Князь не размышляя, но как бы нехотя ответил:
— Прошёл слушок, что кровью балуется кто-то из охраны дворца.
— Разве? — удивился начальник полиции. — Разве такое возможно? Из охраны? Действительно, интересные вещи стали происходить в городе. Откуда об этом известно? И что?
— Да, собственно, ничего… осязаемого. Просто взгляд у одного… изменился. А нас в этом не проведёшь.
— Вряд ли в охране дворца может оказаться легионер, который ни в одном из сражений не обагрил своего меча в крови. У каждого из них взгляд должен быть… изменённым. Чушь.
Князь не стал спорить. И без доказательств ясно, что легионный строй это одно, а темнота проулка — нечто другое. В строю ты — не ты, и себя прощаешь легко. А в тёмном проулке — дело другое… Если начальник полиции понимать не хочет, то у него на то есть свои веские причины. Спорить всегда бесполезно. Несогласного надо или убивать, или становиться перед ним на колени. В позу наибольшей покорности…
В конце концов, с какой стати считать, что легионер убил именно того римлянина? Может быть, другого? Или не римлянина. Ночной город велик, много в нём и тёмных проулков — есть где измениться не одному взгляду…

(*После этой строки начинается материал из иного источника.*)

-- ==== Sys2Proof/Laws/Step.lean ====
section
/-! SUPPORT. What a step can do, said once: an idle step, a step that serves a transaction, and the outcomes of serving one. -/

namespace Sys2Proof.Machine

theorem step_nil {s : State} (h : s.pending = []) : step s = .next s := by simp [step, h]

theorem step_cons {s : State} {t : Txn} {rest : List Txn} (h : s.pending = t :: rest) :
    step s = serve t { s with pending := rest } := by simp [step, h]

/-- The states in which the checks of a command leave it: no oracle asked, `prim_fault` asked, or both asked. -/
def Asked (s o : State) : Prop := o = s ∨ o = primFaultAsked s ∨ o = rngWasAsked (primFaultAsked s)

/-- The ends of an accepted command from the state `o` its checks left: an error entry of either class, a result, a key
loaded without or with a result, or a result with its IV. -/
def Ended (i : Instr) (o t : State) : Prop :=
  (∃ c, c.cls = some .error ∧ t = raiseError c o) ∨ (∃ c, c.cls = some .fatal ∧ t = raiseFatal c o) ∨
  (∃ v, t = succeed (writeResult v o)) ∨
  (i = .ldkey ∧ ∃ v, t = succeed (noResult (loadKey v o))) ∨
  (i = .derive ∧ ∃ v, t = succeed (writeResult v (loadKey v o))) ∨
  ((i = .encrypt ∨ i = .decrypt) ∧ ∃ v d, t = succeed (writeResult v (storeIv d o)))

/-- Everything a command can do: be ignored, be `CLEAR`, or end as `Ended` says. -/
theorem exec_cases {i : Instr} {s t : State} (h : exec i s = .next t) :
    (t = s ∧ s.ready = false ∧ (i ≠ .clear ∨ s.stage = .fatal)) ∨
    (i = .clear ∧ s.stage ≠ .fatal ∧ t = zeroAll s) ∨
    (i ≠ .clear ∧ s.ready = true ∧ ∃ o, Asked s o ∧ Ended i o t) := by
  by_cases hi : i = .clear
  · subst hi
    by_cases hf : s.stage = .fatal
    · simp only [exec, execClear, acceptClear_of_fatal hf, Host.Outcome.next.injEq] at h
      exact .inl ⟨h.symm, (State.not_ready_iff s).2 (.inr hf), .inr hf⟩
    · simp only [exec, execClear, acceptClear_of_not_fatal hf, Host.Outcome.next.injEq] at h
      exact .inr (.inl ⟨rfl, hf, h.symm⟩)
  · cases hr : s.ready with
    | false =>
      refine .inl ⟨?_, rfl, .inl hi⟩
      cases i <;> first
        | exact absurd rfl hi
        | (simp only [exec, execDerive, execEncrypt, execDecrypt, execLdkey, execSha1, execHmac, execAesencb, execAesdecb,
            execPad, execUnpad, blockCommand, accept_of_not_ready hr, Host.Outcome.next.injEq] at h
           exact h.symm)
    | true =>
      refine .inr (.inr ⟨hi, rfl, ?_⟩)
      cases i <;> first | exact absurd rfl hi | skip
      all_goals simp only [exec, execDerive, execEncrypt, execDecrypt, execLdkey, execSha1, execHmac, execAesencb,
        execAesdecb, execPad, execUnpad, blockCommand, accept_of_ready hr, checkPrim, drawIv, Host.Outcome.next.injEq] at h
      all_goals repeat' split at h
      all_goals subst h
      all_goals first
        | exact ⟨_, .inl rfl, .inl ⟨_, rfl, rfl⟩⟩
        | exact ⟨_, .inr (.inl rfl), .inl ⟨_, rfl, rfl⟩⟩
        | exact ⟨_, .inl rfl, .inr (.inl ⟨_, rfl, rfl⟩)⟩
        | exact ⟨_, .inr (.inl rfl), .inr (.inl ⟨_, rfl, rfl⟩)⟩
        | exact ⟨_, .inr (.inr rfl), .inr (.inl ⟨_, rfl, rfl⟩)⟩
        | exact ⟨_, .inl rfl, .inr (.inr (.inr (.inl ⟨rfl, _, rfl⟩)))⟩
        | exact ⟨_, .inr (.inl rfl), .inr (.inr (.inr (.inr (.inl ⟨rfl, _, rfl⟩))))⟩
        | exact ⟨_, .inr (.inl rfl), .inr (.inr (.inr (.inr (.inr ⟨.inr rfl, _, _, rfl⟩))))⟩
        | exact ⟨_, .inr (.inr rfl), .inr (.inr (.inr (.inr (.inr ⟨.inl rfl, _, _, rfl⟩))))⟩
        | exact ⟨_, .inl rfl, .inr (.inr (.inl ⟨_, rfl⟩))⟩
        | exact ⟨_, .inr (.inl rfl), .inr (.inr (.inl ⟨_, rfl⟩))⟩

/-- Every command ends in a next state: its errors are states (60_exceptions R200). -/
theorem exec_is_next (i : Instr) (s : State) : ∃ t, exec i s = .next t := by cases i <;> exact ⟨_, rfl⟩

/-- A word written to `CMD` always ends in a next state. -/
theorem runCommandWord_is_next (v : Word) (s : State) : ∃ t, runCommandWord v s = .next t := by
  unfold runCommandWord
  split
  · exact exec_is_next _ s
  · exact ⟨_, rfl⟩

theorem serve_command (v : Word) (s : State) : serve (.wr .reg 0 (.word v)) s = runCommandWord v s := rfl

/-- Everything serving a transaction can answer with a next state: a register or a buffer byte written, a command run, a
value returned, or a reset. -/
theorem serve_cases {t : Txn} {s u : State} (h : serve t s = .next u) :
    (∃ v, t = .wr .reg 0x00 (.word v) ∧ runCommandWord v s = .next u) ∨
    (∃ v, t = .wr .reg 0x0C (.word v) ∧ u = { s with pwlen := v }) ∨
    (∃ v, t = .wr .reg 0x10 (.word v) ∧ u = { s with inlen := v }) ∨
    (∃ off b, t = .wr .pw off (.byte b) ∧ off < s.params.pwMax ∧ u = { s with pwBuf := s.pwBuf.write off b }) ∨
    (∃ off b, t = .wr .inp off (.byte b) ∧ off < s.params.bufMax ∧ u = { s with inBuf := s.inBuf.write off b }) ∨
    (∃ space off w r, t = .rd space off w ∧ hostRead space off w s = .ok r ∧
      u = { s with returned := s.returned ++ [r] }) ∨
    (t = .reset ∧ u = zeroAll s) := by
  cases t with
  | wr space off v =>
    simp only [serve, hostWrite] at h
    split at h
    · simp only [writeRegister] at h
      split at h
      · exact .inl ⟨_, rfl, h⟩
      · cases h
      · cases h
      · cases h; exact .inr (.inl ⟨_, rfl, rfl⟩)
      · cases h; exact .inr (.inr (.inl ⟨_, rfl, rfl⟩))
      · cases h
      · cases h
    · cases h
    · cases h
    · cases h
    · split at h
      · cases h; exact .inr (.inr (.inr (.inl ⟨_, _, rfl, by assumption, rfl⟩)))
      · cases h
    · split at h
      · cases h; exact .inr (.inr (.inr (.inr (.inl ⟨_, _, rfl, by assumption, rfl⟩))))
      · cases h
    all_goals cases h
  | rd space off w =>
    simp only [serve] at h
    split at h
    · rename_i r hr
      cases h
      exact .inr (.inr (.inr (.inr (.inr (.inl ⟨_, _, _, r, rfl, hr, rfl⟩)))))
    · cases h
  | reset =>
    cases h
    exact .inr (.inr (.inr (.inr (.inr (.inr ⟨rfl, rfl⟩)))))

/-- A listed command word is what the next step runs. -/
@[simp] theorem withFetchWord_pending (s : State) (nbits w : Nat) :
    (s.withFetchWord nbits w).pending = .wr .reg 0x00 (.word (tableWord nbits w)) :: s.pending := rfl

end Sys2Proof.Machine
end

Неведение Князя начальника полиции в догадке только утверждало. Все пути вели к соглядатаю. И кинжал явно выкрали силой его власти или золота. А сам он не извлёк из тела кинжал впопыхах. И теперь воспользовался случаем, чтобы начать захватывать в городе власть. Убийство безголового совершено, конечно, из ревности. А охранник из дворца явно ни при чём. Даже если легионеры лучшей из центурий стали отбивать работу у местных наёмных убийц, то приезжий просто не успевал с ними связаться. Скорее, помог ему кто-то из стражников. Что ж, соглядатаю в знании людей отказать было нельзя.
И потому он особенно опасен.
Всё ясно.
Всё-то всё, только завтра на утреннем докладе ему предстоит признаться, что кинжал, востребованный женой наместника Империи, таинственным образом исчез. Из рук самого начальника полиции!
глава VI
ночь. тайная жизнь уны
— Господи-Ваале! Ну, скорее бы!.. Господи! Скорее бы ночь!.. — в последний раз, и потому особенно страстно, произнесла она.

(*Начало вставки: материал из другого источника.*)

theorem hostWrite_inp_of_lt {s : State} {off : Nat} (b : Byte) (h : off < s.params.bufMax) :
    hostWrite .inp off (.byte b) s = .next { s with inBuf := s.inBuf.write off b } := if_pos h

/-- A step that serves a write is the write, on the state with the transaction served. -/
theorem step_write {s : State} {rest : List Txn} {space : Space} {off : Nat} {v : Data}
    (h : s.pending = .wr space off v :: rest) : step s = hostWrite space off v { s with pending := rest } :=
  step_cons h

/-- Settles O7. -/
theorem lengthRegistersStoreAnyValueInEveryState : Obligations.LengthRegistersStoreAnyValueInEveryState :=
  fun _ v _ => ⟨fun h => (step_write h).trans (hostWrite_pwlen v _), fun h => (step_write h).trans (hostWrite_inlen v _)⟩

/-- Settles O8: the buffer after the write is `Memory.write`'s, which in a canonical buffer changes one byte. -/
theorem bufferWritesChangeOneByteInEveryState : Obligations.BufferWritesChangeOneByteInEveryState := by
  intro s off b rest hpw hin
  constructor
  · intro h hoff
    exact ⟨s.pwBuf.write off b, fun a => Memory.read_write hpw off a b, (step_write h).trans (hostWrite_pw_of_lt b hoff)⟩
  · intro h hoff
    exact ⟨s.inBuf.write off b, fun a => Memory.read_write hin off a b, (step_write h).trans (hostWrite_inp_of_lt b hoff)⟩

/-! ### Refusals -/

/-- A read that returns a value has a meaning. -/
theorem Txn.wf_of_hostRead_ok {space : Space} {off : Nat} {w : Width} {s : State} {r : Reply}
    (h : hostRead space off w s = .ok r) : (Txn.rd space off w).wf s.params = true := by
  rcases hostRead_cases h with ⟨rfl, rfl, v, hv, -⟩ | ⟨rfl, rfl, hoff, -⟩ | ⟨rfl, rfl, hoff, -⟩
  · rcases readRegister_cases hv with ⟨rfl, -⟩ | ⟨rfl, -⟩ | ⟨rfl, -⟩ | ⟨rfl, -⟩ | ⟨rfl, -⟩ <;> rfl
  · exact decide_eq_true hoff
  · exact decide_eq_true hoff

/-- A transaction that is served has a meaning. -/
theorem Txn.wf_of_serve_next {t : Txn} {s u : State} (h : serve t s = .next u) : t.wf s.params = true := by
  rcases serve_cases h with ⟨v, rfl, -⟩ | ⟨v, rfl, -⟩ | ⟨v, rfl, -⟩ | ⟨off, b, rfl, hoff, -⟩ | ⟨off, b, rfl, hoff, -⟩ |
    ⟨space, off, w, r, rfl, hr, -⟩ | ⟨rfl, -⟩
  · rfl
  · rfl
  · rfl
  · exact decide_eq_true hoff
  · exact decide_eq_true hoff
  · exact Txn.wf_of_hostRead_ok hr
  · rfl

/-- A transaction with a meaning is served. -/
theorem serve_is_next_of_wf {t : Txn} {s : State} (h : t.wf s.params = true) : ∃ u, serve t s = .next u := by
  unfold Txn.wf at h
  split at h
  case h_1 off v =>
    simp only [Bool.or_eq_true, decide_eq_true_eq] at h
    rcases h with (rfl | rfl) | rfl
    · exact runCommandWord_is_next v s
    · exact ⟨_, hostWrite_pwlen v s⟩
    · exact ⟨_, hostWrite_inlen v s⟩
  case h_2 off b => exact ⟨_, hostWrite_pw_of_lt b (of_decide_eq_true h)⟩
  case h_3 off b => exact ⟨_, hostWrite_inp_of_lt b (of_decide_eq_true h)⟩
  case h_4 => cases h
  case h_5 off =>
    simp only [Bool.or_eq_true, decide_eq_true_eq] at h
    rcases h with (((rfl | rfl) | rfl) | rfl) | rfl <;> exact ⟨_, rfl⟩
  case h_6 off => exact ⟨_, serve_read (hostRead_out_of_lt (of_decide_eq_true h))⟩
  case h_7 off => exact ⟨_, serve_read (hostRead_ivr_of_lt s (of_decide_eq_true h))⟩
  case h_8 => cases h
  case h_9 => exact ⟨_, rfl⟩

theorem serve_is_next_iff (t : Txn) (s : State) : (∃ u, serve t s = .next u) ↔ t.wf s.params = true :=
  ⟨fun ⟨_, h⟩ => Txn.wf_of_serve_next h, serve_is_next_of_wf⟩

/-- An outcome is a next state or a refusal: there is no fault. -/
theorem exists_refused_iff_not_next (o : Host.Outcome State Fault Refusal) :
    (∃ r, o = .refused r) ↔ ¬ ∃ u, o = .next u := by
  cases o with
  | next u => simp
  | fault r => cases r
  | refused r => simp

/-- Settles O11: a step is refused unless it serves its transaction, and it serves those with a meaning. -/
theorem refusedExactlyWhenTheAccessHasNoMeaning : Obligations.RefusedExactlyWhenTheAccessHasNoMeaning := by
  intro s t rest hp
  have hnext : (∃ u, step s = .next u) ↔ t.wf s.params = true := by
    rw [step_cons hp]
    exact serve_is_next_iff t { s with pending := rest }
  rw [exists_refused_iff_not_next, hnext, Bool.not_eq_true]

end Sys2Proof.Machine
end

section
/-! Format C (30_encoding R70, R72, R74): the decoder case by case, and that the encoder is its inverse. -/

namespace Sys2Proof

/-- A word is its two fields, so without reserved bits it is its `OP` as a number (R70). -/
theorem toNat_opField_of_rsv_zero {w : Word} (h : rsvField w = 0) : (opField w).toNat = w.toNat := by
  have hw : rsvField w ++ opField w = w :=
    (BitVec.extractLsb'_append_extractLsb'_eq_extractLsb' rfl).trans BitVec.extractLsb'_eq_self
  calc (opField w).toNat
    _ = (rsvField w ++ opField w).toNat := by rw [BitVec.toNat_append, h]; simp
    _ = w.toNat := congrArg BitVec.toNat hw

/-- Without reserved bits the whole word is looked up in the opcode map. -/
theorem decode_of_rsv_zero {w : Word} (h : rsvField w = 0) : decode w = decodeOp w.toNat := by
  rw [decode, if_neg (not_not.2 h), toNat_opField_of_rsv_zero h]

/-- A word with a reserved bit is no command, whatever its `OP`. -/
theorem decode_of_rsv_ne_zero {w : Word} (h : rsvField w ≠ 0) : decode w = .error .reservedBits := if_pos h

theorem rsvField_encode (i : Instr) : rsvField (encode i) = 0 := by cases i <;> rfl

/-- The opcode map gives a command exactly at the number of its word. -/
theorem decodeOp_eq_ok_iff {op : Nat} {i : Instr} : decodeOp op = .ok i ↔ op = (encode i).toNat := by
  constructor
  · intro h
    unfold decodeOp at h
    split at h <;> cases h <;> rfl
  · rintro rfl
    cases i <;> rfl
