-- ==== Sys2Proof/Machine/Bch.lean ====
section
/-! DEFINITION. The CRC/BCH parity generator and the codeword encoder as functions (40_crc_parity.md,
41_codeword_encoder.md), the fixed words, and the fields of a codeword (30_encoding.md rules R81 to R94). -/

namespace Sys2Proof.Machine

/-- `GEN` (R5, R110). -/
def generator : BitVec 11 := 0b11101101001#11

/-- `SYNC` (R86, R136); the pseudo-operation SYNCW (R103). -/
def syncWord : Word := 0x7CD215D8#32

/-- `IDLE` (R86, R136); the pseudo-operation IDLEW (R103). -/
def idleWord : Word := 0x7A89C197#32

/-- `PRE_WORD` (R86, R136); the pseudo-operation PREW (R103). -/
def preambleWord : Word := 0xAAAAAAAA#32

/-- The last `n` of the 21 iterations of R110: iteration `i = n + 9`, down to `i = 10`. -/
def polymodLoop : Nat → BitVec 31 → BitVec 31
  | 0, r => r
  | n + 1, r => polymodLoop n (if r.getLsbD (n + 10) then r ^^^ (generator.setWidth 31 <<< n) else r)

/-- `polymod(v)` (R110): the remainder of `v` divided by the generator over GF(2). -/
def polymod (v : BitVec 31) : BitVec 10 := (polymodLoop 21 v).setWidth 10

/-- `crc(data)` (R111). -/
def crc (data : BitVec 21) : BitVec 10 := polymod (data.setWidth 31 <<< 10)

/-- The exclusive-or of the low `n` bits of `x`. -/
def parityLoop (x : Word) : Nat → Bool
  | 0 => false
  | n + 1 => (x.getLsbD n).xor (parityLoop x n)

/-- `parity(x)` (R112). -/
def parity (x : Word) : Bool := parityLoop x 32

/-- The 31-bit value `(data << 10) | crc(data)` (R130). -/
def fullValue (data : BitVec 21) : BitVec 31 := (data.setWidth 31 <<< 10) ||| (crc data).setWidth 31

/-- `encodeCodeword(data)` (R130). -/
def encodeCodeword (data : BitVec 21) : Word :=
  ((fullValue data).setWidth 32 <<< 1) ||| (BitVec.ofBool (parity ((fullValue data).setWidth 32))).setWidth 32

/-- `addressOffset(address) = (address & 0x7) * 2`, a 4-bit value (R92, R133). -/
def addressOffset (address : BitVec 21) : BitVec 4 := ((address &&& 0x7#21) * 2#21).setWidth 4

/-- The address codeword's data `((address >> 3) << 2) | fb` (R90). -/
def addressData (address : BitVec 21) (fb : BitVec 2) : BitVec 21 :=
  ((address >>> 3) <<< 2) ||| fb.setWidth 21

/-- `addressWord(address, fb)` (R134). -/
def addressWord (address : BitVec 21) (fb : BitVec 2) : Word := encodeCodeword (addressData address fb)

/-- The message codeword's data `0x100000 | group` (R91). -/
def messageData (group : BitVec 20) : BitVec 21 := 0x100000#21 ||| group.setWidth 21

/-- `messageWord(group)` (R135). -/
def messageWord (group : BitVec 20) : Word := encodeCodeword (messageData group)

/-- `SYND w` (R103): `polymod(w[31:1])`; zero for every codeword (R113). -/
def syndrome (w : Word) : BitVec 10 := polymod (w.extractLsb' 1 31)

/-- `w[31:11]` (R94). -/
def dataOfWord (w : Word) : BitVec 21 := w.extractLsb' 11 21

/-- `w[31]`, the role flag (R89, R94). -/
def flagOfWord (w : Word) : Bool := w.getLsbD 31

/-- `w[30:13]` = `ADDRESS[20:3]` (R82, R94). -/
def addrHiOfWord (w : Word) : BitVec 18 := w.extractLsb' 13 18

/-- `w[12:11]` = `FB` (R82, R94). -/
def fbOfWord (w : Word) : BitVec 2 := w.extractLsb' 11 2

/-- `w[30:11]`, the group of a message codeword (R83, R94). -/
def groupOfWord (w : Word) : BitVec 20 := w.extractLsb' 11 20

/-- The address whose high bits are `addrHi` and whose low three bits are 0: every address of the eight that
share the codeword gives the same word (R134). -/
def addressOfHi (addrHi : BitVec 18) : BitVec 21 := addrHi ++ 0#3

/-- The address read back from its codeword and its data slot: `ADDRESS[2:0] = slot / 2` (R94). -/
def addressOfWord (w : Word) (slot : BitVec 4) : BitVec 21 := addrHiOfWord w ++ slot.extractLsb' 1 3

end Sys2Proof.Machine
end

В последний, потому что наконец стемнело настолько, что Уна, прекрасная супруга наместника Империи в провинциях Иудее, Самарии и Идумее, уже не могла различить контуры предметов во внутренних покоях занятой ею части дворца. Ещё несколько минут, и можно будет добраться до кварталов любви неузнанной — и с еженощной оргией любви слиться не только помыслами, но ещё и телом.

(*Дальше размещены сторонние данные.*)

-- ==== Sys2Proof/Config.lean ====
section
/-! DEFINITION. What an implementation fixes (00_scope.md rule R6), and the free values. -/

namespace Sys2Proof.Config

/-- A free value: what a register holds where the spec gives it no value (R38, 93_implementation_defined.md
U2 and U9), and the byte order of `State.reset`'s instance (U8). `draw` numbers the draw, `reg` the register. It has
no body, so nothing can be proved of a value. Log 5, log 6, log 7, log 17. -/
opaque freeValue (draw reg : Nat) : Nat

/-- `OUT_BYTE_ORDER` (R6, R55): an order of the four bytes of a word, each of the 24 orders once. The host reads first
the byte `first` of the four, counted from the most significant, then the byte `second` of the three left, then the byte
`third` of the two left, then the last. -/
structure ByteOrder where
  first : Fin 4
  second : Fin 3
  third : Fin 2
  deriving DecidableEq, Repr

/-- The open parameters of one instance of the block (R6). They are plain data, carried unchanged by
every state, so that a statement about every state holds for every instance. -/
structure Params where
  /-- `MAX_MSG_LEN` (92_eei_decisions.md D15); `none`: the instance sets no bound. -/
  maxMsgLen : Option Nat
  /-- `REP_W`, any positive width (R6, D14); `none`: the repeat operands have no width limit. -/
  repW : Option { w : Nat // 0 < w }
  /-- The eight open entries of `NUM_DIGIT_TABLE` (R155, D5). Entries 0 and 9 are forced to 0 and 9. -/
  digit1 : BitVec 4
  digit2 : BitVec 4
  digit3 : BitVec 4
  digit4 : BitVec 4
  digit5 : BitVec 4
  digit6 : BitVec 4
  digit7 : BitVec 4
  digit8 : BitVec 4
  /-- `OUT_BYTE_ORDER` (D8, U8), which only a host that reads OUT as bytes sees (R55). -/
  outByteOrder : ByteOrder
  deriving DecidableEq, Repr

/-- The instance that `State.reset` is of: no bound on the message (D15: "A model may take it as unbounded"),
no width limit on the repeat operands, the spec's default table, the identity (D5), and a byte order that is free (D8).
DESIGN CHOICE, log 10, log 11, log 12, log 17. -/
def Params.default : Params :=
  { maxMsgLen := none, repW := none,
    digit1 := 1, digit2 := 2, digit3 := 3, digit4 := 4,
    digit5 := 5, digit6 := 6, digit7 := 7, digit8 := 8
    outByteOrder :=
      { first := Fin.ofNat 4 (freeValue 0 23)
        second := Fin.ofNat 3 (freeValue 0 24)
        third := Fin.ofNat 2 (freeValue 0 25) } }

end Sys2Proof.Config
end

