-- ==== Sys2Proof/Machine/Fetch.lean ====
section
/-! DEFINITION. What the block does next: accept the presented request (70_reset_and_hazards.md rule R262), or take
the sequencer's next step; and placing an instruction there. -/

namespace Sys2Proof.Machine

/-- What the next step is. -/
inductive Fetched where
  /-- An instruction, run in this state. -/
  | run (i : Instr) (s : State)
  /-- A step of the sequencer that appends nothing. -/
  | silent (s : State)
  /-- No step. -/
  | stuck (f : Fault)
  /-- A host that has no such move. -/
  | barred (r : Refusal)
  deriving DecidableEq, Repr

/-- READY or DONE: the presented request is latched and decoded (R262). A running phase: the step of the
sequencer; a request presented then has no meaning (R262, U3). -/
def fetch (s : State) : Fetched :=
  if s.ph.idle then
    match s.port with
    | none => .stuck .noStepEnabled
    | some r => if r.fits s.params then .run (decodeRequest r) (latch r s) else .barred .operandTooWide
  else
    match s.port with
    | some _ => .barred .requestWhileRunning
    | none =>
      match due s with
      | some i => .run i s
      | none => .silent (silentStep s)

/-- The state in which a request is presented, and a phase in which it is accepted (R262). -/
def placeRequest (r : Request) (s : State) : State :=
  { s with port := some r, ph := if s.ph.idle then s.ph else .ready }

/-- The state in which the sequencer's next step, inside a TX1, appends a word of this class (R207 to R212). Only the
classes that `decodeWord` answers are placed. -/
def placeWord (i : Instr) (s : State) : State :=
  match i with
  | .wordPreamble => { s with port := none, ph := .pre, work := { s.work with k := 0 } }
  | .wordSync => { s with port := none, ph := .sync0 }
  | .wordIdle => { s with port := none, ph := .term }
  | .wordAddress hi fb =>
    { s with port := none, ph := .addr, req := { s.req with op := 0x9, address := addressOfHi hi, fb := fb } }
  | .wordMessage group =>
    { s with
      port := none, ph := .payload, req := { s.req with op := 0x9 }
      work := { s.work with acc := group, nb := 20, sp := false } }
  | .crc10 _ => s
  | .par32 _ => s
  | .encw _ => s
  | .aoff _ => s
  | .addrw _ _ => s
  | .msgw _ => s
  | .numd _ => s
  | .pack _ _ _ => s
  | .tx1 _ _ _ _ _ => s
  | .txr _ _ _ _ _ => s
  | .len _ _ _ _ => s
  | .reserved0 => s
  | .reservedC => s
  | .reservedD => s
  | .reservedE => s
  | .reservedF => s
  | .wordCodeword _ => s

/-- Placing what the bits of a table row are: a request on the port, a word at the sequencer. -/
def placeCode (c : Code) (s : State) : State :=
  match c with
  | .request r => placeRequest r s
  | .word w => placeWord (decodeWord w) s

/-- Placing the instruction with these bits; bits that are no instruction place nothing. -/
def placeBits (nbits w : Nat) (s : State) : State :=
  match codeOfBits nbits w with
  | .ok c => placeCode c s
  | .error _ => s

end Sys2Proof.Machine
end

С той минуты как Уна нетерпеливо выгнала последнюю из прислужниц, она блуждала по комнатам — неосознанно плавными движениями рук лаская своё тело.
— Ну скоро ли?.. Скоро?.. Господи!.. — сама не понимая произносимых ею слов, ритмично, одними губами, в такт движениям рук, повторяла жена Пилата.
Тьма сгущалась. Наконец свет из этого мира странных людей стёк за горизонт. Стало совсем темно, как и всегда в этих местах, неожиданно и разом — так в описаниях Божьих вестников будет уничтожен этот преисполненный порока мир.
— Пора! — отдала себе приказ Уна и стала плавно, покачиваясь, как в жреческом танце, — под светильником любви, устроенным из кусков «золотого» египетского стекла, от неё требовали иной раз и этого танца, — обнажаться.
Хотя Уна могла принять любое обличие, от многодетной матроны до юной невинной девушки, выбора у неё для выхода в Город, в сущности, не было. Действительно, какого образа жизни женщина, днём отдохнувшая и выспавшаяся, с дразнящей походкой, могла в темноте ночи оказаться вне накрепко запертых ворот семейного дома? Только одного — из гетер, и притом самых недорогих.
Блудницы подороже темноты почему-то боялись панически, поэтому с заходом солнца за пределы круга, высвечиваемого красными, возбуждающими преступную чувственность светильниками, не выходили. По исчезнувшим в темноте улицам ищущие в их ласках забвения к ним приходили сами, и отнюдь не с двумя оболами. Ничтожные два обола — это наибольшая цена, которую мог заплатить легионер, сам получавший в день всего четыре — на всё: включая еду, оружие и одежду, — и потому вынужденный считать каждую монету. Два обола — это в одном из закутков квартала, а прямо под стенами улиц — один.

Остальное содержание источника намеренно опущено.